Google is worried that generative artificial intelligence isn’t as accurate or as useful as currently advertised.
There have been major disagreements among internal Google engineers about whether this service is additive at all.
Google product managers, designers, and engineers have used a chat forum to openly debate the AI tool's effectiveness and utility, with some questioning whether the enormous resources going into development are worth it.
The problem with a great deal of the data they are using to build the software is they cannot independently verify whether it is true or not.
The AI systems are trained on massive amounts of text that form the building blocks of chatbots, but this text is just idling on the internet and that doesn’t mean it's accurate.
Last month, Google unveiled its most ambitious update yet: connecting Bard to its most popular services, such as Gmail, Maps, Docs, and YouTube.
However, rolling out these new updates has coincided with a drove of new complaints about the tool generating made-up facts and giving potentially dangerous advice.
Google’s thousands of low-paid contractors training Bard use convoluted instructions that they’re asked to complete in minutes.
In my opinion, Google is attempting to roll out this product as fast as possible without really focusing on the quality.
Inside and outside the company, the internet-search giant has been criticized for providing low-quality information in a race to keep up with the competition, while brushing aside ethical concerns.
For Google, ensuring the success of its Bard AI chatbot is of utmost importance. The company is far and away the leader in search, its financial lifeblood generates about 80% of parent company Alphabet’s revenue.
At Bard’s launch, the company was upfront about its limitations, including the possibility for the AI tool to generate convincing-sounding lies.

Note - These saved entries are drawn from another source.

-- ==== Sys2Proof/Machine/Ops.lean ====
section
/-! DEFINITION. The named operations: byte strings (00_scope.md R8, R10), byte storages, buffers (10_state.md R23),
START (R40), the completion of a command (R41) with its Error branch, the block's "trap entry" (60_exceptions.md
R206), and the acknowledge, its "trap return" (R209). -/

namespace Sys2Proof.Machine

/-! ## Byte strings (R10) -/

/-- `rep(v, n)`: n bytes of value v. -/
def rep (v : Byte) (n : Nat) : Bytes := List.replicate n v

/-- `zeros(n)`: n bytes 0x00. -/
def zeros (n : Nat) : Bytes := rep 0x00#8 n

/-- `X[a:b]`: the bytes a .. b-1 of X. -/
def slice (x : Bytes) (a b : Nat) : Bytes := (x.drop a).take (b - a)

/-- `int(X)`: the number whose big-endian base-256 digits are X. -/
def intOf (x : Bytes) : Nat := x.foldl (fun v b => v * 256 + b.toNat) 0

/-- `bytes_n(v)`: the n-byte big-endian string of v. -/
def bytesN : Nat → Nat → Bytes
  | 0, _ => []
  | n + 1, v => bytesN n (v / 256) ++ [BitVec.ofNat 8 v]

/-- `BE32(v)` (D0: BigEndian32). -/
def be32 (v : Nat) : Bytes := bytesN 4 v

/-- `BE16(v)`. -/
def be16 (v : Nat) : Bytes := bytesN 2 v

/-- `ceil(a/b)` for b > 0 (R8). -/
def ceilDiv (a b : Nat) : Nat := (a + (b - 1)) / b

/-- The bytewise exclusive-or of two strings, as far as both reach; on equal lengths it is R10's `X xor Y`. -/
def xorBytes (a b : Bytes) : Bytes := List.zipWith (fun x y => x ^^^ y) a b

/-- `LengthPrefixed(X) = BE16(len(X)) ‖ X` (00_scope.md R15, 47_symenv.md R189). -/
def lengthPrefixed (x : Bytes) : Bytes := be16 x.length ++ x

/-! ## Byte storages -/

/-- The canonical form: offsets strictly rising, no cell that is zero. -/
abbrev Memory.WF (m : Memory) : Prop :=
  m.Pairwise (fun c d => c.1 < d.1) ∧ ∀ c ∈ m, c.2 ≠ 0#8

/-- The canonical form, as a Bool. -/
def Memory.wf (m : Memory) : Bool := decide (Memory.WF m)

/-- Every listed offset lies below `n`: the bytes at `n` and beyond are zero. -/
abbrev Memory.Below (m : Memory) (n : Nat) : Prop := ∀ c ∈ m, c.1 < n

/-- `mem[a]`: a byte that is not listed reads 0. -/
def Memory.read : Memory → Nat → Byte
  | [], _ => 0#8
  | (k, b) :: m, a => if k = a then b else Memory.read m a

/-- `mem[a] <- b`, keeping the canonical form. -/
def Memory.write : Memory → Nat → Byte → Memory
  | [], a, b => if b = 0#8 then [] else [(a, b)]
  | (k, c) :: m, a, b =>
    if a < k then (if b = 0#8 then (k, c) :: m else (a, b) :: (k, c) :: m)
    else if a = k then (if b = 0#8 then m else (k, b) :: m)
    else (k, c) :: Memory.write m a b

/-- The storage that holds X from offset `a` on and zero everywhere else. -/
def Memory.ofBytesFrom : Nat → Bytes → Memory
  | _, [] => []
  | a, b :: x => if b = 0#8 then Memory.ofBytesFrom (a + 1) x else (a, b) :: Memory.ofBytesFrom (a + 1) x

/-- The storage whose first bytes are X, every other byte 0 (00_scope.md R11). -/
def Memory.ofBytes (x : Bytes) : Memory := Memory.ofBytesFrom 0 x

/-- `mem[0:n]`. -/
def Memory.bytes (m : Memory) (n : Nat) : Bytes := (List.range n).map m.read

/-- Little-endian lanes (20_memory.md R54, 48_laws.md R224): the sum over i < n of mem[o+i] * 256^i. -/
def Memory.readLanes (m : Memory) (o : Nat) : Nat → Nat
  | 0 => 0
  | n + 1 => (m.read o).toNat + 256 * Memory.readLanes m (o + 1) n

/-- Little-endian lanes (R224): for i < n, mem[o+i] <- (data div 256^i) mod 256. -/
def Memory.writeLanes (m : Memory) (o data : Nat) : Nat → Memory
  | 0 => m
  | n + 1 => Memory.writeLanes (m.write o (BitVec.ofNat 8 data)) (o + 1) (data / 256) n

/-! ## Buffers (R23) -/

/-- The value of a buffer: `mem[0:len]`. -/
def Buffer.value (b : Buffer) : Bytes := b.mem.bytes b.len

/-- `OB[k] <- X` (00_scope.md R11): length len(X), the first bytes X, every other byte of the storage 0. -/
def Buffer.ofBytes (x : Bytes) : Buffer := ⟨Memory.ofBytes x, x.length⟩

/-- The empty buffer, its whole storage zero (R43; 47_symenv.md R197). -/
def Buffer.empty : Buffer := ⟨[], 0⟩

/-- The live KEY bytes of a context: CTX_KEYBITS/8 of them (R30). -/
def CipherCtx.keyBytes (c : CipherCtx) : Bytes := c.key.bytes (c.keyBits.toNat / 8)

/-- The live IV bytes of a context: BLK of them (R30). -/
def CipherCtx.ivBytes (c : CipherCtx) : Bytes := c.iv.bytes c.blk.toNat

/-- Input buffer IBk. -/
def State.ib (s : State) (k : Fin 4) : Buffer :=
  match k with
  | 0 => s.ib0
  | 1 => s.ib1
  | 2 => s.ib2
  | 3 => s.ib3

/-- Output buffer OBk. -/
def State.ob (s : State) (k : Fin 2) : Buffer :=
  match k with
  | 0 => s.ob0
  | 1 => s.ob1

/-- Write input buffer IBk. -/
def State.setIb (s : State) (k : Fin 4) (b : Buffer) : State :=
  match k with
  | 0 => { s with ib0 := b }
  | 1 => { s with ib1 := b }
  | 2 => { s with ib2 := b }
  | 3 => { s with ib3 := b }

/-- CLRBUF's write of the input buffers (47_symenv.md R197). -/
def State.clearInputs (s : State) : State :=
  { s with ib0 := Buffer.empty, ib1 := Buffer.empty, ib2 := Buffer.empty, ib3 := Buffer.empty }

/-- One draw has been made (log entry 3). -/
def State.countDraw (s : State) : State := { s with drawCount := s.drawCount + 1 }

/-! ## START and COMPLETE (R40, R41) -/

/-- BUSY is the sequencer's phase (R33). -/
def State.busy (s : State) : Bool :=
  match s.seq with
  | .idle => false
  | .busy _ => true

/-- Host step START (R40), for an accepted write of `w` to CMD. -/
def State.start (s : State) (w : Word) : State :=
  { s with
    cmd := w
    status := { done := false, err := false, ok := false, errcode := 0, opc := w.extractLsb' 0 8 }
    seq := .busy w }

/-- The ERRCODE of an error class (60_exceptions.md R200). -/
def ErrorClass.code : ErrorClass → Byte
  | .unsupportedAlgorithm   => 0x01#8
  | .lengthMismatch         => 0x02#8
  | .unsupportedOperation   => 0x03#8
  | .messageTooLong         => 0x04#8
  | .encodingError          => 0x05#8
  | .encodedMessageTooShort => 0x06#8
  | .integrityCheckFailed   => 0x07#8
  | .malformedInput         => 0x08#8
  | .capacity               => 0x09#8
  | .noContext              => 0x0A#8
  | .illegalCommand         => 0x0B#8

/-- What every completion writes (R41): the outputs, RES, the context slot and the STATUS result fields; then DONE,
the loop engine cleared, the transient context zeroised, the sequencer idle. -/
def State.finish (s : State) (ob0 ob1 : Bytes) (res : Word) (ctx : CipherCtx) (err ok : Bool) (errcode : Byte) : State :=
  { s with
    ob0 := Buffer.ofBytes ob0
    ob1 := Buffer.ofBytes ob1
    res := res
    ctx := ctx
    status := { done := true, err := err, ok := ok, errcode := errcode, opc := s.status.opc }
    seq := .idle
    loop := LoopEngine.cleared
    transient := CipherCtx.released }

/-- Error completion, the "trap entry" (60_exceptions.md R206): outputs empty, RES 0, ERR 1, ERRCODE the class. -/
def State.completeError (s : State) (code : ErrorClass) (ctx : CipherCtx) : State :=
  s.finish [] [] 0 ctx true false code.code

/-- Engine step COMPLETE's write of an outcome (R41). -/
def State.complete (s : State) : Completion → State
  | .success ob0 ob1 res ctx => s.finish ob0 ob1 res ctx false true 0
  | .boolFalse ctx => s.finish [] [] 0 ctx false false 0
  | .error code ctx => s.completeError code ctx

/-- Acknowledge, the "trap return" (60_exceptions.md R209): the write-1-to-clear of DONE (R27). ERR, ERRCODE and OK
stay. -/
def State.acknowledge (s : State) : State := { s with status := { s.status with done := false } }

/-! ## Outcomes, as the command rules write them -/

/-- `Success(ob0 = x)`: OB1 empty, RES 0, the slot unchanged (R41). -/
def State.successOb0 (s : State) (x : Bytes) : Completion := .success x [] 0 s.ctx

/-- `raise E`: the slot unchanged (R41). -/
def State.raise (s : State) (e : ErrorClass) : Completion := .error e s.ctx

/-- The outcome of a command whose function yields OB0's bytes or raises. -/
def State.ofExcept (s : State) : Except ErrorClass Bytes → Completion
  | .ok x => s.successOb0 x
  | .error e => s.raise e

end Sys2Proof.Machine
end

Google takes advantage of an army of underpaid and overworked contractors in order to refine Bard’s responses and I believe that is an extremely rash strategy.
Executives also must consider the consequences of the enormous costs needed to maintain large language models.
Google has reacted by downplaying fears, lack of usefulness, and the sheer fact that they might not have any idea what they are doing.
We are in unknown territory now with unproven technology and Bard could end of becoming a giant bust.
When is the point where engineers egging each other on start to question the core project? Remember, these engineers have monetary and personal incentive to continue with this because they are getting paid around half a million dollars per year.
If this project ends in humiliation for Google, they just move on, take the next engineering job, and Google writes down the losses.
The beginning of 2023 was beset with AI euphoria only to move into the latter half of 2023 where investors realize that it would take a while for any of this technology to meaningfully boost revenue.
Questioning the idea in itself is also another downgrade to AI momentum, and investors need to be cautious right now instead of throwing money at whatever sticks.
At some point, management will need to look at this project closer and not make this only about catching up with Microsoft’s ChatGPT.
Next year will go a long way to prove whether this technology is legitimate or not and we stay on a knife edge to see how it plays out. My bet is nothing really hits until later in the year.
Even if it doesn’t go exactly to plan, I do believe there are some revenue-boosting applications from this technology in the long term so it’s not exactly all negative for Google.
It could be that Google realizes that using the best data coupled with the best engineers is a better combination than what they are doing with Bard.